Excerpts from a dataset
.....

-- ==== Sys2Proof/Certificates/Slice0/Obligations.lean ====
section
/-! DEFINITION. The statements for the provers. Each docstring names the rules of spec/ it comes from. A statement
whose conclusion gives the next state as `s` with some fields replaced says with it that every other field, every
register and every element of every memory is as before. -/

open Sys2Proof Sys2Proof.Machine

/-! ### Encoding and decoding -/

/-- A word decodes to a command exactly when it is that command's encoding: no bit of an operand is dropped, and no
second word stands for a command (30_encoding.md R81 to R90). -/
def Obligations.DecodeIffEncode : Prop :=
  ∀ (w : Cmd) (i : Instr), decodeWord w = .ok i ↔ w = encode i

/-- A command sent as eight bytes, least significant first, or as two 32-bit words, W[31:0] first, is the command; with
fewer than eight bytes none has arrived (30_encoding.md R92, R93, 20_memory.md R63). -/
def Obligations.NarrowTransportsCarryTheWord : Prop :=
  (∀ (i : Instr) (rest : List (BitVec 8)), decodeBytes (bytesOfWord 8 (encode i) ++ rest) = .ok (i, rest))
    ∧ (∀ (i : Instr),
        decodeWord (wordOfHalves ((encode i).extractLsb' 0 32) ((encode i).extractLsb' 32 32)) = .ok i)
    ∧ (∀ (w : Cmd) (j : Nat), j < 8 → (bytesOfWord 8 w)[j]? = some (w.extractLsb' (8 * j) 8))
    ∧ ∀ bs : List (BitVec 8), bs.length < 8 → decodeBytes bs = .error .incomplete

/-- Every 64-bit word is exactly one of: a command with legal fields, an assigned opcode with a non-zero reserved
field, an unassigned opcode (30_encoding.md R91). -/
def Obligations.EveryWordIsClassified : Prop :=
  ∀ w : Cmd,
    (decodeWord w = .error .unassignedOpcode ↔ 6 ≤ (w.extractLsb' 56 8).toNat)
      ∧ (decodeWord w = .error .reservedField ↔ (w.extractLsb' 56 8).toNat ≤ 5 ∧ reservedNonzero w = true)
      ∧ ((∃ i, decodeWord w = .ok i) ↔ (w.extractLsb' 56 8).toNat ≤ 5 ∧ reservedNonzero w = false)

/-- The worked encodings of 30_encoding.md R97, one for every command: a sanity check on fixed words. -/
def Obligations.WorkedEncodingsDecode : Prop :=
  decodeWord 0x0100010141400000#64 = .ok (.setp 0x0101#16 0x41400000#32)
    ∧ decodeWord 0x0200FFFF428A0000#64 = .ok (.gateon 0#8 0xFFFF#16 0x428A0000#32)
    ∧ decodeWord 0x0303000000000000#64 = .ok (.gateoff 3#8)
    ∧ decodeWord 0x0400000000000004#64 = .ok (.render 4#32)
    ∧ decodeWord 0x050000000000003F#64 = .ok (.clrst 0x3F#32)
    ∧ decodeWord 0x0000000000000000#64 = .ok .nop

/-! ### The step -/

/-- When the next word on the port decodes to a command, the step runs that command on the state without the word and
counts it; a word placed by withFetchWord is that next word. The command port as a list is the model's choice (log
entry 3). -/
def Obligations.StepRunsTheDecodedCommand : Prop :=
  (∀ (s : State) (w : Cmd) (ws : List Cmd) (i : Instr), s.port = w :: ws → decodeWord w = .ok i →
      ∃ t, exec i { s with port := ws } = .next t ∧ step s = .next { t with cmdidx := t.cmdidx + 1 })
    ∧ ∀ (s : State) (i : Instr), ∃ t, exec i s = .next t
        ∧ step (s.withFetchWord 64 (encode i).toNat) = .next { t with cmdidx := t.cmdidx + 1 }

/-- `cmdidx` counts the commands consumed: every command, dropped or executed, advances it by exactly 1, modulo 2^64,
and nothing else changes it; it starts at 0 and no register shows it (10_state.md R21). That a step with an empty port
answers the same state is the model's form of an idle block (60_exceptions.md R272; log entry 3), and that the step, not
exec, counts the command is the model's choice (log entry 4). -/
def Obligations.CmdidxCountsEveryCommand : Prop :=
  (∀ (s s' : State) (w : Cmd) (ws : List Cmd), s.port = w :: ws → step s = .next s' →
      s'.cmdidx = s.cmdidx + 1 ∧ s'.port = ws)
    ∧ (∀ s : State, s.port = [] → step s = .next s)
    ∧ (∀ (s t : State) (i : Instr), exec i s = .next t → t.cmdidx = s.cmdidx ∧ t.port = s.port)
    ∧ (∀ (s : State) (w : Cmd), (s.issue w).cmdidx = s.cmdidx)
    ∧ State.reset.cmdidx = 0 ∧ (∀ s : State, s.hostReset.cmdidx = 0)
    ∧ ∀ (s : State) (c : BitVec 64) (id : RegId), readReg { s with cmdidx := c } id = readReg s id

/-- No command stops the block: every command on every state, and every step, gives a next state (60_exceptions.md
R260). -/
def Obligations.NoCommandStopsTheBlock : Prop :=
  (∀ (i : Instr) (s : State), ∃ t, exec i s = .next t) ∧ ∀ s : State, ∃ s', step s = .next s'

/-- The checks in their order: the first that fails sets its flag and drops the command, which then changes nothing
but that flag and the count; a command that passes every check sets no error flag (60_exceptions.md R261 to R263). -/
def Obligations.ChecksApplyInOrder : Prop :=
  ∀ (s : State) (w : Cmd) (ws : List Cmd), s.port = w :: ws →
    (6 ≤ (w.extractLsb' 56 8).toNat → step s = .next (s.dropped ws 0))
      ∧ (reservedNonzero w = true → step s = .next (s.dropped ws 1))
      ∧ (w.extractLsb' 56 8 = 2 → s.nv ≤ (w.extractLsb' 48 8).toNat → step s = .next (s.dropped ws 2))
      ∧ (w.extractLsb' 56 8 = 3 → reservedNonzero w = false → s.nv ≤ (w.extractLsb' 48 8).toNat →
          step s = .next (s.dropped ws 2))
      ∧ (w.extractLsb' 56 8 = 1 → reservedNonzero w = false → isParamId (w.extractLsb' 32 16).toNat = false →
          step s = .next (s.consumed ws s.status))
      ∧ (w.extractLsb' 56 8 = 1 → reservedNonzero w = false → isParamId (w.extractLsb' 32 16).toNat = true →
          (F32.mk (w.extractLsb' 0 32)).isNaN = true → step s = .next (s.dropped ws 4))
      ∧ (w.extractLsb' 56 8 = 2 → (w.extractLsb' 48 8).toNat < s.nv →
          (F32.mk (w.extractLsb' 0 32)).isNaN = true → step s = .next (s.dropped ws 4))
      ∧ (w.extractLsb' 56 8 = 4 → reservedNonzero w = false →
          ((w.extractLsb' 0 32).toNat = 0 ∨ s.cfg.maxb < (w.extractLsb' 0 32).toNat) →
          step s = .next (s.dropped ws 3))
      ∧ ((w.extractLsb' 56 8).toNat ≤ 5 → reservedNonzero w = false →
          ((w.extractLsb' 56 8 = 2 ∨ w.extractLsb' 56 8 = 3) → (w.extractLsb' 48 8).toNat < s.nv) →
          (w.extractLsb' 56 8 = 1 → isParamId (w.extractLsb' 32 16).toNat = true →
            (F32.mk (w.extractLsb' 0 32)).isNaN = false) →
          (w.extractLsb' 56 8 = 2 → (F32.mk (w.extractLsb' 0 32)).isNaN = false) →
          (w.extractLsb' 56 8 = 4 →
            1 ≤ (w.extractLsb' 0 32).toNat ∧ (w.extractLsb' 0 32).toNat ≤ s.cfg.maxb) →
          ∃ s', step s = .next s' ∧ s'.status &&& ~~~s.status &&& 0x1F#32 = 0)

/-- Flags are sticky and inert: a command runs alike whatever STATUS holds, adds the same flags, and only CLRST and
reset clear one (60_exceptions.md R264). -/
def Obligations.FlagsAreStickyAndInert : Prop :=
  (∀ (i : Instr) (s t : State) (st : Word), exec i s = .next t →
      ∃ u, exec i { s with status := st } = .next u ∧ u = { t with status := u.status })
    ∧ (∀ (i : Instr) (s t : State) (st : Word), exec i s = .next t → (∀ mask, i ≠ .clrst mask) →
        ∃ new : Word, t.status = s.status ||| new
          ∧ exec i { s with status := st } = .next { t with status := st ||| new })
    ∧ (∀ (s s' : State) (w : Cmd) (ws : List Cmd), s.port = w :: ws → w.extractLsb' 56 8 ≠ 5 →
        step s = .next s' → s.status &&& ~~~s'.status = 0)
    ∧ ∀ s : State, s.hostReset.status = 0

/-! ### NOP, SETP, CLRST -/

/-- The ids of the parameter registers are those of the address map (20_memory.md R74). -/
def Obligations.ParameterIdsAreTheMap : Prop :=
  ∀ id : Nat, (paramIndex? id).isSome = isParamId id

/-- The kind and the legal set of every parameter register (10_state.md R26 to R36); a bound is the binary32 nearest
its decimal. -/
def Obligations.LegalSetsAreTheTables : Prop :=
  let kindAt := fun id : Nat => (paramIndex? id).map (fun i => (paramRow i).kind)
  let cont := fun lo hi : Word => some (Kind.cont ⟨lo⟩ ⟨hi⟩)
  let unit := cont 0 0x3F800000#32
  (∀ slot : Fin 4, [0, 1, 2, 3, 4, 5, 6, 7].map (fun f => kindAt (0x0100 + 0x10 * slot.val + f))
      = [some (.enum ⟨0x40800000#32⟩), cont 0xC1C00000#32 0x41C00000#32, cont 0xBF800000#32 0x3F800000#32, unit,
        cont 0xBF800000#32 0x3F800000#32, unit, some (.int ⟨0x3F800000#32⟩ ⟨0x41000000#32⟩), unit])
    ∧ [0x0200, 0x0201, 0x0202, 0x0203].map kindAt
        = [cont 0 0x41200000#32, cont 0 0x41200000#32, unit, cont 0 0x41200000#32]
    ∧ [0x0300, 0x0301, 0x0302, 0x0303, 0x0310, 0x0311, 0x0312].map kindAt
        = [cont 0 0x40000000#32, cont 0 0x40000000#32, cont 0 0x40000000#32, cont 0 0x40000000#32,
          cont 0 0x40000000#32, cont 0xBF800000#32 0x3F800000#32, cont 0 0x40000000#32]
    ∧ [0x0320, 0x0330, 0x0340, 0x0350, 0x0400, 0x0500, 0x0600, 0x0700, 0x0900].map kindAt
        = List.replicate 9 (some .bool)
    ∧ [0x0321, 0x0322, 0x0323, 0x0341, 0x0351].map kindAt
        = [cont 0xC2700000#32 0, cont 0x3F800000#32 0x41A00000#32, cont 0 0x41C00000#32, cont 0xC1C00000#32 0,
          cont 0xC2200000#32 0]
    ∧ [0x0401, 0x0402, 0x0501, 0x0502, 0x0503, 0x0504, 0x0505].map kindAt
        = [cont 0 0x469C4000#32, unit, some (.enum ⟨0x40400000#32⟩), cont 0x41A00000#32 0x469C4000#32, unit,
          cont 0 0x40800000#32, some (.enum ⟨0x40400000#32⟩)]
    ∧ [0x0601, 0x0602, 0x0603, 0x0604].map kindAt
        = [cont 0x3D4CCCCD#32 0x40A00000#32, unit, cont 0xBF733333#32 0x3F733333#32, unit]
    ∧ [0x0701, 0x0702, 0x0703, 0x0704, 0x0705, 0x0901, 0x0902].map kindAt
        = [some (.enum ⟨0x3F800000#32⟩), cont 0x3A83126F#32 0x3FFEB852#32, cont 0 0x3F733333#32, unit,
          cont 0x41A00000#32 0x43960000#32, unit, unit]
    ∧ ∀ t : Fin 8, [0, 1, 2].map (fun f => kindAt (0x0800 + 0x10 * t.val + f))
        = [some .bool, cont 0 0x41000000#32, unit]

.....

- _What to work on_:
In the entries above, find lines with "gives" and copy each.

- _Written solution_:
whose conclusion gives the next state as `s` with some fields replaced says with it that every other field, every
/-- No command stops the block: every command on every state, and every step, gives a next state (60_exceptions.md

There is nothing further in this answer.